February 10th, 2007 by David Kronemyer · No Comments

Fortress Investment Group LLC issued stock at $18.50. Shares opened at $35. On the first day of trading, they closed at $31 – 68% higher than the IPO price, Zuckerman, G., Sender, H. & Patterson, S., “Hedge-Fund Crowd Sees More Green As Fortress Hits Jackpot with IPO,” Wall St. Journal (Feb. 10, 2007). Now this is what I call innovation – take an investment vehicle, known for the opacity of its activities and operations, and then issue shares in it to the public. Which shares then are bid up to a rather lofty price, mainly on variations of the following two themes: (a) these guys are smart, and they probably know more than I do, so I’ll follow their direction; and/or (b) the train’s leaving the station, and if I don’t get on board now, the opportunity will be lost. In the meantime, what the fund managers actually are doing with all of this money, remains as obscure as ever.

One thing is crystal clear about the current hedge-fund private-equity cycle. Which is, it will take a lot of effort to wring further economies out of the already beleaguered, privatized companies owned by the hedge fund, in order to make this business model work. If there is any investment “lesson” of the late 1990s – early 2000s, it is, most industrial firms benefit from careful overhead value assessment. When properly evaluated, and with costs reduced, such firms emerge as more formidable competitors. However, there comes a time when cost reduction begins to impinge upon business fundamentals. Put differently, some notional level of cost, or overhead, is necessary, in order for the company to function practically, in its chosen area of commerce, to begin with. Exactly what this “minimum” overhead level is, necessarily will vary by sector.

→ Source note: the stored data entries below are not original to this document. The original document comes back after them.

/-- WRITE (0x11): a write refused under R29 still reports status 0. -/
def execWrite (addr v : Word) (pec : Bool) (s : State) : Host.Outcome State Fault Refusal :=
  sbCommand s pec fun s =>
    if addr.toNat % 4 ≠ 0 then sbResult s false 2 0
    else sbResult (writeWord (s.setSb { s.host.sb with addr := addr }) .sb addr.toNat v 0) false 0 0

/-- READ_NEXT (0x12): the last address plus 4. -/
def execReadNext (pec : Bool) (s : State) : Host.Outcome State Fault Refusal :=
  sbCommand s pec fun s => sbRead s (s.host.sb.addr + 4)

/-- One bit of the CRC-8 of a PEC byte (SMBus 3.2: polynomial 0x07, most significant bit first). -/
def pecBit (c : BitVec 8) : BitVec 8 := if c.getLsbD 7 then (c <<< 1) ^^^ 0x07 else c <<< 1

/-- The PEC byte over the bytes of a transaction. -/
def pecOf (bytes : List (BitVec 8)) : BitVec 8 :=
  bytes.foldl (fun c b => (List.range 8).foldl (fun c _ => pecBit c) (c ^^^ b)) 0

/-- STATUS_READ (R467, R469): data and status of the last command, once; then status 0x04. With PEC = 1 and no dynamic address
the PEC byte ends the read, over the address byte too. -/
def execStatusRead (s : State) : Host.Outcome State Fault Refusal :=
  s.after <|
    if !hubOn s then s
    else
      let bytes := match s.host.sb.result with
        | some (rd, st, v) => (if rd then wordBytes v else []) ++ [BitVec.ofNat 8 st]
        | none => wordBytes 0 ++ [4]
      let pec := s.gb F.HOST_SB_CFG_PEC 0 && !s.gb F.HOST_SB_STAT_DA_VALID 0
      let address := BitVec.ofNat 8 (s.gf F.HOST_SB_CFG_SA 0 * 2 + 1)
      (s.setSb { s.host.sb with result := none }).emit (.sideband (bytes ++ if pec then [pecOf (address :: bytes)] else []))

/-! ### JTAG (R470) -/

/-- REGACC: one scan of its data register: what Capture-DR took, then the access of Update-DR, whose outcome the next
Capture-DR takes. -/
def execRegacc (dr : BitVec 66) (s : State) : Host.Outcome State Fault Refusal :=
  let op := dr.toNat / 2 ^ 64
  let addr := dr.toNat / 2 ^ 32 % 2 ^ 32
  let keep := fun (s : State) (v : Word) =>
    { s with host := { s.host with jtag := { s.host.jtag with dr := v.setWidth 66 } } }
  s.after <|
    if !tapOn s then s
    else
      let s1 := (tapLoad s .regacc).emit (.jtag s.host.jtag.dr)
      if !hubOn s then s1
      else if op = 1 then
        let p := readWord s1 .jtag addr 0
        keep p.2 p.1
      else if op = 2 then keep (writeWord s1 .jtag addr (dr.setWidth 32) 0) 0
      else s1

end Sys2Proof.Machine
end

My particular area of expertise is film – music – internet. I now have seen several cycles of brutal cost reduction, followed by gradual re-growth over time, followed by brutal cost reduction. Kinda like what Joseph said to Pharaoh, there will be seven fat years, then seven lean years. In a way, I pity the people who now work for the Warner Music Group, or for EMI Music, because those companies have been pruned down to the bone, so as to extract maximum value for the benefit of their current proprietors. As a result, it becomes more difficult for a new artist to get signed, and to market and promote existing artists. Triage is fast and furious, and it’s important for that new artist to distinguish itself quickly. If that first single isn’t a hit, then you’re outta here. This acceleration in turn leads to formulaic pop pabulum, as artists and their managers attempt to envision imaginary criteria, of what the marketplace, as interpreted by record company overseers, conceivably might want. In the meanwhile, any corporate initiatives lacking the prospect immediate return on investment, simply are abandoned.

It seems inevitable this same phenomenon will visit itself on most companies acquired by hedge funds and private equity firms. If the employees of those companies think they’ve seen the worst of it, the fact of the matter is, pain and turmoil just are beginning to commence. While some people become extremely wealthy during this process, the vast majority of workers don’t, or, find themselves unemployed. The company’s products or services suffer, due to retrenchment. That in turn dramatically affects its name, image, reputation, and positioning in the competitive marketplace.

I am not saying all cost reduction is a bad thing. In today’s economy, businesses need to be alert and vigilant about their cost structure. What I am saying is, given developments like publicly-traded hedge funds, I think it’s inevitable this will be carried too far, in order to demonstrate return to shareholders. The hedge fund’s primary business interest isn’t running the company, and making it work. Rather, it’s fattening it up for later sale or disposition, for example, in its own IPO. This process will leave the companies acquired, through the miracle of smoke-and-mirror financing, in even worse shape than they were, prior to the commencement of the exercise.